╭──

/-- Settles O44: the report, what the agenda makes of it, and the hold that is left. -/
theorem playsEndWithTheirReport : Obligations.PlaysEndWithTheirReport := by
  refine ⟨fun s p command enable drop how hcommand hplay htimer => ?_, fun s hdrop => ?_⟩
  · have hexec : exec command s = .next ((s.rendererIdle enable drop).endReported
        { ticket := p.ticket, ending := how }) := by
      obtain ⟨rfl, hphase, rfl, rfl, rfl⟩ | ⟨rfl, hphase, rfl, rfl, rfl⟩ := hcommand
      · have hin : s.playIn .tail = some p := (if_pos hphase).trans hplay
        simp only [exec_tailExpiry, State.tailExpired, hin, if_pos htimer, Play.tailEnding]
      · have hin : s.playIn .fade = some p := (if_pos hphase).trans hplay
        simp only [exec_fadeExpiry, State.fadeExpired, hin, if_pos htimer]
    refine ⟨_, hexec, ?_⟩
    have hreport := (s.rendererIdle enable drop).endReported_report { ticket := p.ticket, ending := how }
    have hchanged : ((s.rendererIdle enable drop).endReported
        { ticket := p.ticket, ending := how }).changedIn s (.line :: Block.followUp) := by
      simp [State.changedIn_iff, Block.followUp]
    rw [State.endReported_eq] at hreport hchanged ⊢
    have hover : (s.playOver enable drop { ticket := p.ticket, ending := how }).agenda = s.agenda ∧
        (s.playOver enable drop { ticket := p.ticket, ending := how }).floor = s.floor ∧
        (s.playOver enable drop { ticket := p.ticket, ending := how }).line = s.line ∧
        (s.playOver enable drop { ticket := p.ticket, ending := how }).events = s.events ∧
        (s.playOver enable drop { ticket := p.ticket, ending := how }).rest = s.rest ∧
        (s.playOver enable drop { ticket := p.ticket, ending := how }).renderer =
          { phase := .idle, timer := 0, play := none, enable := enable, dropTimer := drop,
            report := some { ticket := p.ticket, ending := how } } :=
      ⟨rfl, rfl, rfl, rfl, rfl, rfl⟩
    generalize s.playOver enable drop { ticket := p.ticket, ending := how } = u at *
    obtain ⟨hagenda, hfloor, hline, hevents, hrest, hrenderer⟩ := hover
    have hfind {e : Entry} (he : s.agenda.find p.ticket = some e) :
        u.heldReleased.agenda.find p.ticket = some e := by simpa [hagenda] using he
    refine ⟨hchanged, hreport, fun hstill => ?_, fun e he => ?_, fun hhold => ?_, fun bid hold hctx => ?_⟩
    · rw [← hrenderer]
      obtain hpart | hplaying | hsilent := hstill
      · refine (State.followUp_inactive _ ?_).2.1.trans (by simp)
        simpa [hrest] using hpart
      · exact (State.followUp_renderer_of_not_playing hplaying).trans (by simp)
      · refine (State.followUp_renderer_of_silent ?_).trans (by simp)
        rw [← hagenda] at hsilent
        simpa using State.playEnded_silent (s := u.heldReleased) (ending := how) (by simpa using hsilent)
    · intro leaves
      have hticket := Agenda.find_ticket he
      have hleaves {kept : Entry} {o : Retirement} (hplayed : (u.heldReleased.bindingCleared e).entryPlayed
          e.unbound = (u.heldReleased.bindingCleared e).dropPlayed kept o) (hkept : kept.ticket = e.ticket)
          (hpost : kept.post = e.post) (hsuccessor : kept.successor = e.successor) :
          leaves o kept.plays := by
        obtain ⟨hids, hquiet, v, hv, hgrew⟩ := State.playLeaves (report := ⟨p.ticket, how⟩) (hfind he)
          hplayed hkept hpost hsuccessor
        refine ⟨by simpa [hagenda] using hids, fun hq => State.followUp_grew _ _ ?_, v,
          by simpa [hevents] using hv, State.followUp_grew _ _ (by simpa using hgrew)⟩
        rw [State.offer_events_congr _ (t := s) (by simp [hevents])] at hquiet
        simpa using hquiet (by simpa [hagenda, hticket] using hq)
      have haccount {α : Type} (g : Entry → α) := congrArg g e.account_unbound
      have hremaining : e.unbound.account.remaining = e.account.remaining := haccount Entry.remaining
      have hplays : e.unbound.account.plays = e.account.plays := haccount Entry.plays
      refine ⟨fun o hend => ?_, fun hend hlast => ?_, fun kept hkept => ?_⟩
      · have hrequest : e.unbound.endRequest = .retire o := hend
        exact hleaves (kept := e.unbound) (by simp only [State.entryPlayed, hrequest]) rfl rfl rfl
      · have hrequest : e.unbound.endRequest = .none := hend
        rw [← hplays]
        refine hleaves (kept := e.unbound.account) ?_ (by simp [Entry.unbound]) (by simp [Entry.unbound])
          (by simp [Entry.unbound])
        simp only [State.entryPlayed, hrequest, hremaining, if_pos hlast]
      · obtain ⟨hend, rfl⟩ | ⟨hend, hmore, rfl⟩ := hkept
        · have hrequest : e.unbound.endRequest = .interrupt := hend
          obtain ⟨hids, hfound⟩ := State.playStays (report := ⟨p.ticket, how⟩)
            (kept := { e with interrupted := true, replay := false }) (f := Entry.interruptedBack)
            (hfind he) (fun _ => rfl) (fun _ => rfl) rfl rfl
            (by simp only [State.entryPlayed, hrequest]; rfl)
          exact ⟨by simpa [hagenda] using hids, hfound _ (by simp)⟩
        · have hrequest : e.unbound.endRequest = .none := hend
          obtain ⟨hids, hfound⟩ := State.playStays (report := ⟨p.ticket, how⟩)
            (f := fun q => q.account.back) (hfind he) (fun q => by rw [← Entry.account_bare]; rfl)
            (fun q => by simp [Entry.id]) e.account_unbound e.account_replay
            (by simp only [State.entryPlayed, hrequest, hremaining, if_neg hmore]; rfl)
          exact ⟨by simpa [hagenda] using hids, hfound _ (by simp)⟩
    · have hidle : u.heldReleased = u := State.heldReleased_of_not_holding (by rwa [hfloor])
      simp [hidle, hline]
    · obtain ⟨htalk, hdone, hquiet⟩ := State.heldReleased_line (s := u) (bid := bid) (hold := hold)
        (by rwa [hfloor])
      rw [hfloor, hline] at hdone
      rw [hfloor, hline] at hquiet
      refine ⟨by simpa using htalk, fun h => by simpa using hdone h, fun h => ?_,
        fun hiso hannounced => by simpa using hquiet hiso hannounced⟩
      refine State.holdLeft_followUp (by simp [hfloor, hctx, FloorCtx.isHolding]) ?_
      simpa [hfloor, hrest] using h
  · rw [exec_enableDrop, State.enableDropped, if_pos hdrop]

╰──

### WHAT IS NEEDED
Please show all lines from the entries that contain the word "none".

### ANSWER BELOW
          { phase := .idle, timer := 0, play := none, enable := enable, dropTimer := drop,
      · have hrequest : e.unbound.endRequest = .none := hend
        · have hrequest : e.unbound.endRequest = .none := hend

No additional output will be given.